What to do: Every record, from the first line to the last, needs to be given again exactly.

Dataset records:
-- ==== Sys2Proof/Laws/State.lean ====
section
/-!
SUPPORT. What each named update of the state leaves as it was: one lemma per field, true by definition; and what a
read of a numbered unit gives after a write of one.
-/
namespace Sys2Proof.Machine

/-! ## State.setOval changes only `obj` -/

@[simp] theorem State.setOval_pending (s : State) (k v : Nat) : (s.setOval k v).pending = s.pending := rfl
@[simp] theorem State.setOval_free (s : State) (k v : Nat) : (s.setOval k v).free = s.free := rfl
@[simp] theorem State.setOval_out (s : State) (k v : Nat) : (s.setOval k v).out = s.out := rfl
@[simp] theorem State.setOval_held (s : State) (k v : Nat) : (s.setOval k v).held = s.held := rfl
@[simp] theorem State.setOval_part (s : State) (k v : Nat) : (s.setOval k v).part = s.part := rfl
@[simp] theorem State.setOval_time (s : State) (k v : Nat) : (s.setOval k v).time = s.time := rfl
@[simp] theorem State.setOval_cleip (s : State) (k v : Nat) : (s.setOval k v).cleip = s.cleip := rfl
@[simp] theorem State.setOval_fport (s : State) (k v : Nat) : (s.setOval k v).fport = s.fport := rfl
@[simp] theorem State.setOval_audit (s : State) (k v : Nat) : (s.setOval k v).audit = s.audit := rfl
@[simp] theorem State.setOval_keys (s : State) (k v : Nat) : (s.setOval k v).keys = s.keys := rfl
@[simp] theorem State.setOval_epoch (s : State) (k v : Nat) : (s.setOval k v).epoch = s.epoch := rfl
@[simp] theorem State.setOval_turn (s : State) (k v : Nat) : (s.setOval k v).turn = s.turn := rfl
@[simp] theorem State.setOval_queues (s : State) (k v : Nat) : (s.setOval k v).queues = s.queues := rfl
@[simp] theorem State.setOval_aon2 (s : State) (k v : Nat) : (s.setOval k v).aon2 = s.aon2 := rfl
@[simp] theorem State.setOval_ports (s : State) (k v : Nat) : (s.setOval k v).ports = s.ports := rfl
@[simp] theorem State.setOval_asms (s : State) (k v : Nat) : (s.setOval k v).asms = s.asms := rfl
@[simp] theorem State.setOval_jobs (s : State) (k v : Nat) : (s.setOval k v).jobs = s.jobs := rfl
@[simp] theorem State.setOval_nextOrder (s : State) (k v : Nat) : (s.setOval k v).nextOrder = s.nextOrder := rfl
@[simp] theorem State.setOval_graphs (s : State) (k v : Nat) : (s.setOval k v).graphs = s.graphs := rfl
@[simp] theorem State.setOval_hmap (s : State) (k v : Nat) : (s.setOval k v).hmap = s.hmap := rfl
@[simp] theorem State.setOval_vers (s : State) (k v : Nat) : (s.setOval k v).vers = s.vers := rfl
@[simp] theorem State.setOval_nextVer (s : State) (k v : Nat) : (s.setOval k v).nextVer = s.nextVer := rfl
@[simp] theorem State.setOval_pools (s : State) (k v : Nat) : (s.setOval k v).pools = s.pools := rfl
@[simp] theorem State.setOval_ja (s : State) (k v : Nat) : (s.setOval k v).ja = s.ja := rfl
@[simp] theorem State.setOval_jb (s : State) (k v : Nat) : (s.setOval k v).jb = s.jb := rfl
@[simp] theorem State.setOval_jReserved (s : State) (k v : Nat) : (s.setOval k v).jReserved = s.jReserved := rfl
@[simp] theorem State.setOval_rReserved (s : State) (k v : Nat) : (s.setOval k v).rReserved = s.rReserved := rfl
@[simp] theorem State.setOval_rLinger (s : State) (k v : Nat) : (s.setOval k v).rLinger = s.rLinger := rfl
@[simp] theorem State.setOval_iReserved (s : State) (k v : Nat) : (s.setOval k v).iReserved = s.iReserved := rfl
@[simp] theorem State.setOval_lastGrant (s : State) (k v : Nat) : (s.setOval k v).lastGrant = s.lastGrant := rfl
@[simp] theorem State.setOval_lastRefresh (s : State) (k v : Nat) : (s.setOval k v).lastRefresh = s.lastRefresh := rfl
@[simp] theorem State.setOval_cellCfg (s : State) (k v : Nat) : (s.setOval k v).cellCfg = s.cellCfg := rfl
@[simp] theorem State.setOval_cellSt (s : State) (k v : Nat) : (s.setOval k v).cellSt = s.cellSt := rfl
@[simp] theorem State.setOval_budgets (s : State) (k v : Nat) : (s.setOval k v).budgets = s.budgets := rfl
@[simp] theorem State.setOval_lastLearn (s : State) (k v : Nat) : (s.setOval k v).lastLearn = s.lastLearn := rfl
@[simp] theorem State.setOval_lastDvfs (s : State) (k v : Nat) : (s.setOval k v).lastDvfs = s.lastDvfs := rfl
@[simp] theorem State.setOval_clusters (s : State) (k v : Nat) : (s.setOval k v).clusters = s.clusters := rfl
@[simp] theorem State.setOval_rails (s : State) (k v : Nat) : (s.setOval k v).rails = s.rails := rfl
@[simp] theorem State.setOval_cores (s : State) (k v : Nat) : (s.setOval k v).cores = s.cores := rfl
@[simp] theorem State.setOval_mxcs (s : State) (k v : Nat) : (s.setOval k v).mxcs = s.mxcs := rfl
@[simp] theorem State.setOval_engines (s : State) (k v : Nat) : (s.setOval k v).engines = s.engines := rfl
@[simp] theorem State.setOval_entries (s : State) (k v : Nat) : (s.setOval k v).entries = s.entries := rfl
@[simp] theorem State.setOval_chans (s : State) (k v : Nat) : (s.setOval k v).chans = s.chans := rfl
@[simp] theorem State.setOval_mem (s : State) (k v : Nat) : (s.setOval k v).mem = s.mem := rfl
@[simp] theorem State.setOval_regions (s : State) (k v : Nat) : (s.setOval k v).regions = s.regions := rfl
@[simp] theorem State.setOval_faultLog (s : State) (k v : Nat) : (s.setOval k v).faultLog = s.faultLog := rfl
@[simp] theorem State.setOval_late (s : State) (k v : Nat) : (s.setOval k v).late = s.late := rfl
@[simp] theorem State.setOval_faultNext (s : State) (k v : Nat) : (s.setOval k v).faultNext = s.faultNext := rfl
@[simp] theorem State.setOval_overcast (s : State) (k v : Nat) : (s.setOval k v).overcast = s.overcast := rfl
@[simp] theorem State.setOval_sv (s : State) (k v : Nat) : (s.setOval k v).sv = s.sv := rfl
@[simp] theorem State.setOval_mirrorTx (s : State) (k v : Nat) : (s.setOval k v).mirrorTx = s.mirrorTx := rfl
@[simp] theorem State.setOval_srcs (s : State) (k v : Nat) : (s.setOval k v).srcs = s.srcs := rfl
@[simp] theorem State.setOval_fh (s : State) (k v : Nat) : (s.setOval k v).fh = s.fh := rfl
@[simp] theorem State.setOval_opt (s : State) (k v : Nat) : (s.setOval k v).opt = s.opt := rfl
@[simp] theorem State.setOval_power (s : State) (k v : Nat) : (s.setOval k v).power = s.power := rfl
@[simp] theorem State.setOval_supply (s : State) (k v : Nat) : (s.setOval k v).supply = s.supply := rfl
@[simp] theorem State.setOval_flash (s : State) (k v : Nat) : (s.setOval k v).flash = s.flash := rfl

Answer to the exercise:
-- ==== Sys2Proof/Laws/State.lean ====
section
/-!
SUPPORT. What each named update of the state leaves as it was: one lemma per field, true by definition; and what a
read of a numbered unit gives after a write of one.
-/
namespace Sys2Proof.Machine

/-! ## State.setOval changes only `obj` -/

@[simp] theorem State.setOval_pending (s : State) (k v : Nat) : (s.setOval k v).pending = s.pending := rfl
@[simp] theorem State.setOval_free (s : State) (k v : Nat) : (s.setOval k v).free = s.free := rfl
@[simp] theorem State.setOval_out (s : State) (k v : Nat) : (s.setOval k v).out = s.out := rfl
@[simp] theorem State.setOval_held (s : State) (k v : Nat) : (s.setOval k v).held = s.held := rfl
@[simp] theorem State.setOval_part (s : State) (k v : Nat) : (s.setOval k v).part = s.part := rfl
@[simp] theorem State.setOval_time (s : State) (k v : Nat) : (s.setOval k v).time = s.time := rfl
@[simp] theorem State.setOval_cleip (s : State) (k v : Nat) : (s.setOval k v).cleip = s.cleip := rfl
@[simp] theorem State.setOval_fport (s : State) (k v : Nat) : (s.setOval k v).fport = s.fport := rfl
@[simp] theorem State.setOval_audit (s : State) (k v : Nat) : (s.setOval k v).audit = s.audit := rfl
@[simp] theorem State.setOval_keys (s : State) (k v : Nat) : (s.setOval k v).keys = s.keys := rfl
@[simp] theorem State.setOval_epoch (s : State) (k v : Nat) : (s.setOval k v).epoch = s.epoch := rfl
@[simp] theorem State.setOval_turn (s : State) (k v : Nat) : (s.setOval k v).turn = s.turn := rfl
@[simp] theorem State.setOval_queues (s : State) (k v : Nat) : (s.setOval k v).queues = s.queues := rfl
@[simp] theorem State.setOval_aon2 (s : State) (k v : Nat) : (s.setOval k v).aon2 = s.aon2 := rfl
@[simp] theorem State.setOval_ports (s : State) (k v : Nat) : (s.setOval k v).ports = s.ports := rfl
@[simp] theorem State.setOval_asms (s : State) (k v : Nat) : (s.setOval k v).asms = s.asms := rfl
@[simp] theorem State.setOval_jobs (s : State) (k v : Nat) : (s.setOval k v).jobs = s.jobs := rfl
@[simp] theorem State.setOval_nextOrder (s : State) (k v : Nat) : (s.setOval k v).nextOrder = s.nextOrder := rfl
@[simp] theorem State.setOval_graphs (s : State) (k v : Nat) : (s.setOval k v).graphs = s.graphs := rfl
@[simp] theorem State.setOval_hmap (s : State) (k v : Nat) : (s.setOval k v).hmap = s.hmap := rfl
@[simp] theorem State.setOval_vers (s : State) (k v : Nat) : (s.setOval k v).vers = s.vers := rfl
@[simp] theorem State.setOval_nextVer (s : State) (k v : Nat) : (s.setOval k v).nextVer = s.nextVer := rfl
@[simp] theorem State.setOval_pools (s : State) (k v : Nat) : (s.setOval k v).pools = s.pools := rfl
@[simp] theorem State.setOval_ja (s : State) (k v : Nat) : (s.setOval k v).ja = s.ja := rfl
@[simp] theorem State.setOval_jb (s : State) (k v : Nat) : (s.setOval k v).jb = s.jb := rfl
@[simp] theorem State.setOval_jReserved (s : State) (k v : Nat) : (s.setOval k v).jReserved = s.jReserved := rfl
@[simp] theorem State.setOval_rReserved (s : State) (k v : Nat) : (s.setOval k v).rReserved = s.rReserved := rfl
@[simp] theorem State.setOval_rLinger (s : State) (k v : Nat) : (s.setOval k v).rLinger = s.rLinger := rfl
@[simp] theorem State.setOval_iReserved (s : State) (k v : Nat) : (s.setOval k v).iReserved = s.iReserved := rfl
@[simp] theorem State.setOval_lastGrant (s : State) (k v : Nat) : (s.setOval k v).lastGrant = s.lastGrant := rfl
@[simp] theorem State.setOval_lastRefresh (s : State) (k v : Nat) : (s.setOval k v).lastRefresh = s.lastRefresh := rfl
@[simp] theorem State.setOval_cellCfg (s : State) (k v : Nat) : (s.setOval k v).cellCfg = s.cellCfg := rfl
@[simp] theorem State.setOval_cellSt (s : State) (k v : Nat) : (s.setOval k v).cellSt = s.cellSt := rfl
@[simp] theorem State.setOval_budgets (s : State) (k v : Nat) : (s.setOval k v).budgets = s.budgets := rfl
@[simp] theorem State.setOval_lastLearn (s : State) (k v : Nat) : (s.setOval k v).lastLearn = s.lastLearn := rfl
@[simp] theorem State.setOval_lastDvfs (s : State) (k v : Nat) : (s.setOval k v).lastDvfs = s.lastDvfs := rfl
@[simp] theorem State.setOval_clusters (s : State) (k v : Nat) : (s.setOval k v).clusters = s.clusters := rfl
@[simp] theorem State.setOval_rails (s : State) (k v : Nat) : (s.setOval k v).rails = s.rails := rfl
@[simp] theorem State.setOval_cores (s : State) (k v : Nat) : (s.setOval k v).cores = s.cores := rfl
@[simp] theorem State.setOval_mxcs (s : State) (k v : Nat) : (s.setOval k v).mxcs = s.mxcs := rfl
@[simp] theorem State.setOval_engines (s : State) (k v : Nat) : (s.setOval k v).engines = s.engines := rfl
@[simp] theorem State.setOval_entries (s : State) (k v : Nat) : (s.setOval k v).entries = s.entries := rfl
@[simp] theorem State.setOval_chans (s : State) (k v : Nat) : (s.setOval k v).chans = s.chans := rfl
@[simp] theorem State.setOval_mem (s : State) (k v : Nat) : (s.setOval k v).mem = s.mem := rfl
@[simp] theorem State.setOval_regions (s : State) (k v : Nat) : (s.setOval k v).regions = s.regions := rfl
@[simp] theorem State.setOval_faultLog (s : State) (k v : Nat) : (s.setOval k v).faultLog = s.faultLog := rfl
@[simp] theorem State.setOval_late (s : State) (k v : Nat) : (s.setOval k v).late = s.late := rfl
@[simp] theorem State.setOval_faultNext (s : State) (k v : Nat) : (s.setOval k v).faultNext = s.faultNext := rfl
@[simp] theorem State.setOval_overcast (s : State) (k v : Nat) : (s.setOval k v).overcast = s.overcast := rfl
@[simp] theorem State.setOval_sv (s : State) (k v : Nat) : (s.setOval k v).sv = s.sv := rfl
@[simp] theorem State.setOval_mirrorTx (s : State) (k v : Nat) : (s.setOval k v).mirrorTx = s.mirrorTx := rfl
@[simp] theorem State.setOval_srcs (s : State) (k v : Nat) : (s.setOval k v).srcs = s.srcs := rfl
@[simp] theorem State.setOval_fh (s : State) (k v : Nat) : (s.setOval k v).fh = s.fh := rfl
@[simp] theorem State.setOval_opt (s : State) (k v : Nat) : (s.setOval k v).opt = s.opt := rfl
@[simp] theorem State.setOval_power (s : State) (k v : Nat) : (s.setOval k v).power = s.power := rfl
@[simp] theorem State.setOval_supply (s : State) (k v : Nat) : (s.setOval k v).supply = s.supply := rfl
@[simp] theorem State.setOval_flash (s : State) (k v : Nat) : (s.setOval k v).flash = s.flash := rfl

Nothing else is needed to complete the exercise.